Making the invisible visible: expansion microscopy

Jon Ander Nieto Garai

Biokimika eta Biologia Molekularreko doktoratu osteko ikertzailea

EHU

June Olazar Intxausti

Biokimika eta Biologia Molekularreko doktoradutza aurreko ikertzailea

EHU

How can nanoscopic structures be observed without spending EUR 1 million? The findings of pointed tip microscopy have always been within reach of a few millionaire scientists of the moment. In order to counteract this, it occurred to a group of individuals that, if we can't look at nanoscopic structures under the microscope, why not increase their size? This is what we now know as spron-microscopy.

ikusezina-ikusarazten-espantsio-mikroskopia
[Operation of the spatial microscope]. Ed. June Olazar Intxausti and Jon Ander Nieto Garai

XIX. As in the 20th century with physics, today there are few biological discoveries that can be made in the macroscopic world. The days have come to an end when the tested paleontologist Mary Anning, with her hammer in her hand and guided by a mere motivation, found dozens of species missing on the English beaches. Today, to understand the biological processes that govern our lives and make significant advances in the field of biology and medicine, we need to analyze organisms, structures, molecules and processes that we cannot see with our naked eye.

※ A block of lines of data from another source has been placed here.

section
/-! PROOFS. Tokens, mnemonics, decimal literals, operand counts, the trailing comma and the packed word (30_encoding.md R71 to R90). -/

namespace Sys2Proof

/-! ## The whitespace bytes and the tokens of a line (30_encoding.md R71, R72) -/

/-- The whitespace bytes are the six of R71. -/
theorem isWhitespace_iff_toNat_mem (b : Byte) :
    isWhitespace b = true ↔ b.toNat ∈ [0x09, 0x0A, 0x0B, 0x0C, 0x0D, 0x20] := by
  simp [isWhitespace, ← BitVec.toNat_inj, or_assoc]

/-- Only a non-empty token is put in front. -/
theorem mem_consToken {t u : Token} {ts : List Token} : t ∈ consToken u ts ↔ (t = u ∧ t ≠ []) ∨ t ∈ ts := by
  by_cases hu : u = []
  · simp [consToken, hu]
  · have hne : t = u → t ≠ [] := fun h => h ▸ hu
    simp only [consToken, if_neg hu, List.mem_cons, and_iff_left_of_imp hne]

/-- Putting a token in front leaves the later tokens alone. -/
theorem consToken_append (t : Token) (ts us : List Token) : consToken t (ts ++ us) = consToken t ts ++ us := by
  unfold consToken
  split <;> simp

/-- A token is a non-empty run of token bytes, the run the line opens with or a later one. -/
theorem tokens_are_tokenRuns {line : Line} {t : Token} (ht : t ∈ tokens line) :
    t ≠ [] ∧ ∀ b ∈ t, isWhitespace b = false := by
  obtain ⟨hfirst, hrest⟩ := splitTokens_ok line
  rcases mem_consToken.mp ht with ⟨rfl, hne⟩ | hmem
  · exact ⟨hne, hfirst⟩
  · exact hrest t hmem

/-- No token byte of the line is lost, added or moved. -/
theorem tokens_flatten (line : Line) : (tokens line).flatten = line.filter fun b => !isWhitespace b :=
  (consToken_flatten _ _).trans (splitTokens_flatten line)

/-- A whitespace byte separates the tokens before it from those after it. -/
theorem tokens_append_whitespace (l1 l2 : Line) {w : Byte} (hw : isWhitespace w = true) :
    tokens (l1 ++ w :: l2) = tokens l1 ++ tokens l2 := by
  rw [tokens, splitTokens_append_ws l1 l2 w hw, consToken_append]
  rfl

/-- A run of token bytes is not cut. -/
theorem tokens_of_tokenRun {t : Token} (hne : t ≠ []) (ht : ∀ b ∈ t, isWhitespace b = false) : tokens t = [t] := by
  have hsplit : splitTokens t = (t, []) := by simpa [splitTokens] using splitTokens_token_append t ht []
  simp [tokens, hsplit, consToken, hne]

/-! ## Mnemonics (30_encoding.md R76) -/

/-- Each of the six mnemonics is recognised. -/
theorem Opcode.ofToken_token {op : Opcode} (hop : op ≠ .unknown) : Opcode.ofToken op.token = op := by
  cases op with
  | unknown => exact absurd rfl hop
  | _ => rfl

/-- Only its own bytes are recognised as a mnemonic: each test of `Opcode.ofToken` is an equality. -/
theorem Opcode.eq_token_of_ofToken {t : Token} {op : Opcode} (hop : op ≠ .unknown) (h : Opcode.ofToken t = op) :
    t = op.token := by
  subst h
  unfold Opcode.ofToken at hop ⊢
  split_ifs at hop ⊢ with hmov hadd hsub hmul hdiv hhlt
  exacts [hmov, hadd, hsub, hmul, hdiv, hhlt, absurd rfl hop]

theorem Opcode.ofToken_eq_iff {t : Token} {op : Opcode} (hop : op ≠ .unknown) :
    Opcode.ofToken t = op ↔ t = op.token :=
  ⟨Opcode.eq_token_of_ofToken hop, fun h => h ▸ Opcode.ofToken_token hop⟩

/-- Settles O6, from one lemma for each clause: the token clauses go back to `splitTokens` and `consToken`, the last to `Opcode.ofToken`. -/
theorem tokensAreMaximalRuns : Obligations.TokensAreMaximalRuns :=
  ⟨isWhitespace_iff_toNat_mem,
    fun _ _ ht => tokens_are_tokenRuns ht,
    tokens_flatten,
    fun l1 l2 _ hw => tokens_append_whitespace l1 l2 hw,
    fun _ hne ht => tokens_of_tokenRun hne ht,
    fun _ _ _ h => (decode_of_tokens h).1,
    fun _ _ hop => Opcode.ofToken_eq_iff hop⟩

/-! ## Decimal literals (30_encoding.md R81) -/

/-- A sign byte is no digit, so an unsigned literal never opens with one. -/
theorem digits_sign_cons {b : Byte} (hb : b = 0x2B ∨ b = 0x2D) (bs : List Byte) : digits (b :: bs) = none := by
  rcases hb with rfl | rfl <;> rfl

/-- The three forms of a literal: `+` and digits, `-` and digits, digits alone. -/
theorem decValue_eq_some_iff (t : Token) (n : Int) :
    decValue t = some n ↔
      (digits t).map (signedValue false) = some n ∨
      (∃ bs, t = 0x2B :: bs ∧ (digits bs).map (signedValue false) = some n) ∨
      ∃ bs, t = 0x2D :: bs ∧ (digits bs).map (signedValue true) = some n := by
  cases t with
  | nil => simp [decValue, digits]
  | cons b bs =>
    by_cases hplus : b = 0x2B
    · simp [decValue, hplus, digits_sign_cons]
    · by_cases hminus : b = 0x2D
      · simp [decValue, hminus, digits_sign_cons]
      · simp only [decValue, List.cons.injEq, hplus, hminus, if_false, false_and, exists_false, or_false]

/-- A signed magnitude is read from the digit bytes of a digit list. -/
theorem digits_map_signedValue_iff (negative : Bool) (l : List Byte) (n : Int) :
    (digits l).map (signedValue negative) = some n ↔
      ∃ ds : List Nat, ds ≠ [] ∧ (∀ d ∈ ds, d < 10) ∧ l = ds.map (fun d => BitVec.ofNat 8 (0x30 + d)) ∧
        n = signedValue negative (Nat.ofDigits 10 ds.reverse) := by
  rw [Option.map_eq_some_iff]
  constructor
  · rintro ⟨m, hm, rfl⟩
    obtain ⟨ds, hne, hlt, hl, rfl⟩ := (digits_iff l m).mp hm
    exact ⟨ds, hne, hlt, hl, rfl⟩
  · rintro ⟨ds, hne, hlt, hl, rfl⟩
    exact ⟨_, (digits_iff l _).mpr ⟨ds, hne, hlt, hl, rfl⟩, rfl⟩

/-- Settles O8: the three forms of a literal, each read by `digits`. -/
theorem decimalLiteralsAreSignedDigits : Obligations.DecimalLiteralsAreSignedDigits := by
  intro t n
  simp only [decValue_eq_some_iff, digits_map_signedValue_iff]
  constructor
  · rintro (⟨ds, hne, hlt, ht, hn⟩ | ⟨_, rfl, ds, hne, hlt, rfl, hn⟩ | ⟨_, rfl, ds, hne, hlt, rfl, hn⟩)
    · exact ⟨ds, hne, hlt, .inl ⟨ht, hn⟩⟩
    · exact ⟨ds, hne, hlt, .inr (.inl ⟨rfl, hn⟩)⟩
    · exact ⟨ds, hne, hlt, .inr (.inr ⟨rfl, hn⟩)⟩
  · rintro ⟨ds, hne, hlt, ⟨ht, hn⟩ | ⟨ht, hn⟩ | ⟨ht, hn⟩⟩
    · exact .inl ⟨ds, hne, hlt, ht, hn⟩
    · exact .inr (.inl ⟨_, ht, ds, hne, hlt, rfl, hn⟩)
    · exact .inr (.inr ⟨_, ht, ds, hne, hlt, rfl, hn⟩)

/-! ## The operand count (30_encoding.md R78) -/

/-- Too few operand tokens: the fault names the first missing operand. -/
theorem decodeF2_of_length_lt_two (mk : Operand → Operand → Instr) (firstIsDest : Bool) {ops : List Token}
    (h : ops.length < 2) :
    decodeF2 mk firstIsDest ops = .fault .operandParse (BitVec.ofNat 2 (ops.length + 1)) := by
  match ops, h with
  | [], _ => rfl
  | [_], _ => rfl

/-- Too many operand tokens: the fault names the first surplus operand. -/
theorem decodeF2_of_two_lt_length (mk : Operand → Operand → Instr) (firstIsDest : Bool) {ops : List Token}
    (h : 2 < ops.length) : decodeF2 mk firstIsDest ops = .fault .operandParse 3 := by
  match ops, h with
  | _ :: _ :: _ :: _, _ => rfl

/-- Any operand token is surplus in format F0, and the first one is named. -/
theorem decodeF0_of_length_pos (i : Instr) {ops : List Token} (h : 0 < ops.length) :
    decodeF0 i ops = .fault .operandParse 1 := by
  match ops, h with
  | _ :: _, _ => rfl

/-- The mnemonics that take two operands are those decoded in format F2. -/
theorem decodeOperands_of_arity_two {op : Opcode} (h : op.arity = some 2) (ops : List Token) :
    ∃ mk firstIsDest, decodeOperands ops op = decodeF2 mk firstIsDest ops := by
  cases op with
  | hlt => simp [Opcode.arity] at h
  | unknown => simp [Opcode.arity] at h
  | _ => exact ⟨_, _, rfl⟩

/-- A line with a two-operand mnemonic is decoded in format F2, from as many operand tokens as it has. -/
theorem decode_of_arity_two {line : Line} {mnem : Token} {ops : List Token} (hline : tokens line = mnem :: ops)
    (harity : (Opcode.ofToken mnem).arity = some 2) :
    ∃ mk firstIsDest, decode line = decodeF2 mk firstIsDest (stripComma ops) := by
  rw [(decode_of_tokens hline).2]
  exact decodeOperands_of_arity_two harity _

/-- The mnemonics of R76 that take two operands. -/
theorem arity_of_twoOperandMnemonic {mnem : Token}
    (h : mnem ∈ [[0x4D, 0x4F, 0x56], [0x41, 0x44, 0x44], [0x53, 0x55, 0x42], [0x4D, 0x55, 0x4C], [0x44, 0x49, 0x56]]) :
    (Opcode.ofToken mnem).arity = some 2 := by
  simp only [List.mem_cons, List.not_mem_nil, or_false] at h
  rcases h with rfl | rfl | rfl | rfl | rfl <;> rfl

/-- Settles O11: the count is checked on the comma-stripped tokens, and stripping keeps their number. -/
theorem operandCountFaults : Obligations.OperandCountFaults := by
  intro line mnem ops hline
  refine ⟨fun hmnem => ?_, ?_⟩
  · obtain ⟨mk, firstIsDest, hdecode⟩ := decode_of_arity_two hline (arity_of_twoOperandMnemonic hmnem)
    rw [hdecode, ← stripComma_length ops]
    exact ⟨decodeF2_of_length_lt_two mk firstIsDest, decodeF2_of_two_lt_length mk firstIsDest⟩
  · rintro rfl hpos
    rw [(decode_of_tokens hline).2]
    exact decodeF0_of_length_pos .hlt (by rwa [stripComma_length])

/-! ## The trailing comma (30_encoding.md R75) -/

/-- A comma the first token ends in is removed, whatever stands before it, another comma included. -/
theorem stripComma_concat (t : Token) (ts : List Token) : stripComma ((t ++ [0x2C]) :: ts) = t :: ts := by
  simp [stripComma]

/-- Without a final comma the first token stays: a last byte that is a comma would be one. -/
theorem stripComma_of_no_comma {t : Token} (h : ∀ u, t ≠ u ++ [0x2C]) (ts : List Token) :
    stripComma (t :: ts) = t :: ts := by
  have hlast : t.getLast? ≠ some 0x2C := fun hlast => h _ (List.dropLast_append_getLast? _ hlast).symm
  rw [stripComma, if_neg hlast]

/-- Settles O10, by whether the first token ends in a comma. -/
theorem oneTrailingCommaIsStripped : Obligations.OneTrailingCommaIsStripped :=
  ⟨rfl, stripComma_concat, fun _ ts h => stripComma_of_no_comma h ts⟩

/-! ## The packed decoded word (30_encoding.md R89, R90) -/

/-- Code 7 is reserved. -/
theorem Opcode.code_ne_seven (op : Opcode) : op.code ≠ 7 := by
  cases op <;> decide

/-- A register's payload is its index, zero-extended. -/
theorem payload_reg_toNat (r : Reg) : (payload (some (.reg r))).toNat = r.index.toNat :=
  BitVec.toNat_setWidth_of_le (by decide)

/-- A memory operand's payload is its address, zero-extended. -/
theorem payload_mem_toNat (a : Addr) : (payload (some (.mem a))).toNat = a.toNat :=
  BitVec.toNat_setWidth_of_le (by decide)

/-- An immediate's payload is its two's complement: its value modulo `2 ^ 32`. -/
theorem payload_imm_toNat (v : Word) : ((payload (some (.imm v))).toNat : Int) = v.toInt % 4294967296 := by
  simp only [payload, BitVec.toInt_eq_toNat_cond]
  omega

/-- The five fields of a concatenation, lowest first: each is found above the widths of those below it. -/
theorem extractLsb'_fields_append (p2 : BitVec 32) (c2 : BitVec 2) (p1 : BitVec 32) (c1 : BitVec 2) (op : BitVec 3) :
    (p2 ++ c2 ++ p1 ++ c1 ++ op).extractLsb' 0 3 = op ∧
    (p2 ++ c2 ++ p1 ++ c1 ++ op).extractLsb' 3 2 = c1 ∧ (p2 ++ c2 ++ p1 ++ c1 ++ op).extractLsb' 5 32 = p1 ∧
    (p2 ++ c2 ++ p1 ++ c1 ++ op).extractLsb' 37 2 = c2 ∧ (p2 ++ c2 ++ p1 ++ c1 ++ op).extractLsb' 39 32 = p2 := by
  simp (disch := decide) only [BitVec.extractLsb'_append_eq_of_le, BitVec.extractLsb'_append_eq_right,
    BitVec.extractLsb'_eq_self, Nat.reduceSub, and_self, -Nat.reduceAdd]

/-- Where the packed word holds each part of the decoded record (R90). -/
theorem pack_fields (i : Instr) :
    (pack i).extractLsb' 0 3 = i.opcode.code ∧
    (pack i).extractLsb' 3 2 = classCode i.operands.1 ∧ (pack i).extractLsb' 5 32 = payload i.operands.1 ∧
    (pack i).extractLsb' 37 2 = classCode i.operands.2 ∧ (pack i).extractLsb' 39 32 = payload i.operands.2 :=
  extractLsb'_fields_append _ _ _ _ _

/-- Settles O4: the codes by evaluation, the payloads and the fields of a packed word by their lemmas. -/
theorem packedWordLayout : Obligations.PackedWordLayout :=
  ⟨⟨rfl, rfl, rfl, rfl, rfl, rfl, rfl, Opcode.code_ne_seven⟩,
    ⟨rfl, rfl, rfl, rfl⟩,
    ⟨rfl, rfl⟩,
    fun r => ⟨rfl, payload_reg_toNat r⟩,
    fun a => ⟨rfl, payload_mem_toNat a⟩,
    fun v => ⟨rfl, payload_imm_toNat v, rfl⟩,
    pack_fields⟩

end Sys2Proof
end

section
/-! PROOFS. The classifier's outcomes and what a source operand reads (40_operand_resolver.md R101, R105). -/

Human beings can distinguish objects size 0.1 mm. Any size is considered microscopic and not visible to the naked eye. So we need instruments to help us increase the image of what we want to see, microscopes.

[Optical microscope XVII]. It began to be used in Europe in the 20th century, which allowed it to overcome the macroscopic barrier and penetrate the microscopic world. The first optical microscopes allowed us to locate unknown protozoa, bacteria and other microorganisms, completely changing the paradigm of the time. But as with many scientific discoveries, the optical microscope brought with it more questions than answers, because in the microscopic world, many organisms don't have color, they're transparent, so they had to design dyeing methods to look at them.

Similarly, although these dyes allowed the separation of one tissue, cell or organelles from another, they did not provide much information on the molecular level. Therefore, as an advance of the initial inks, XX. In the second decade of the 20th century, the first fluorescence -- microscope. This type of microscope uses light emitted by fluorescent molecules to look at sample details.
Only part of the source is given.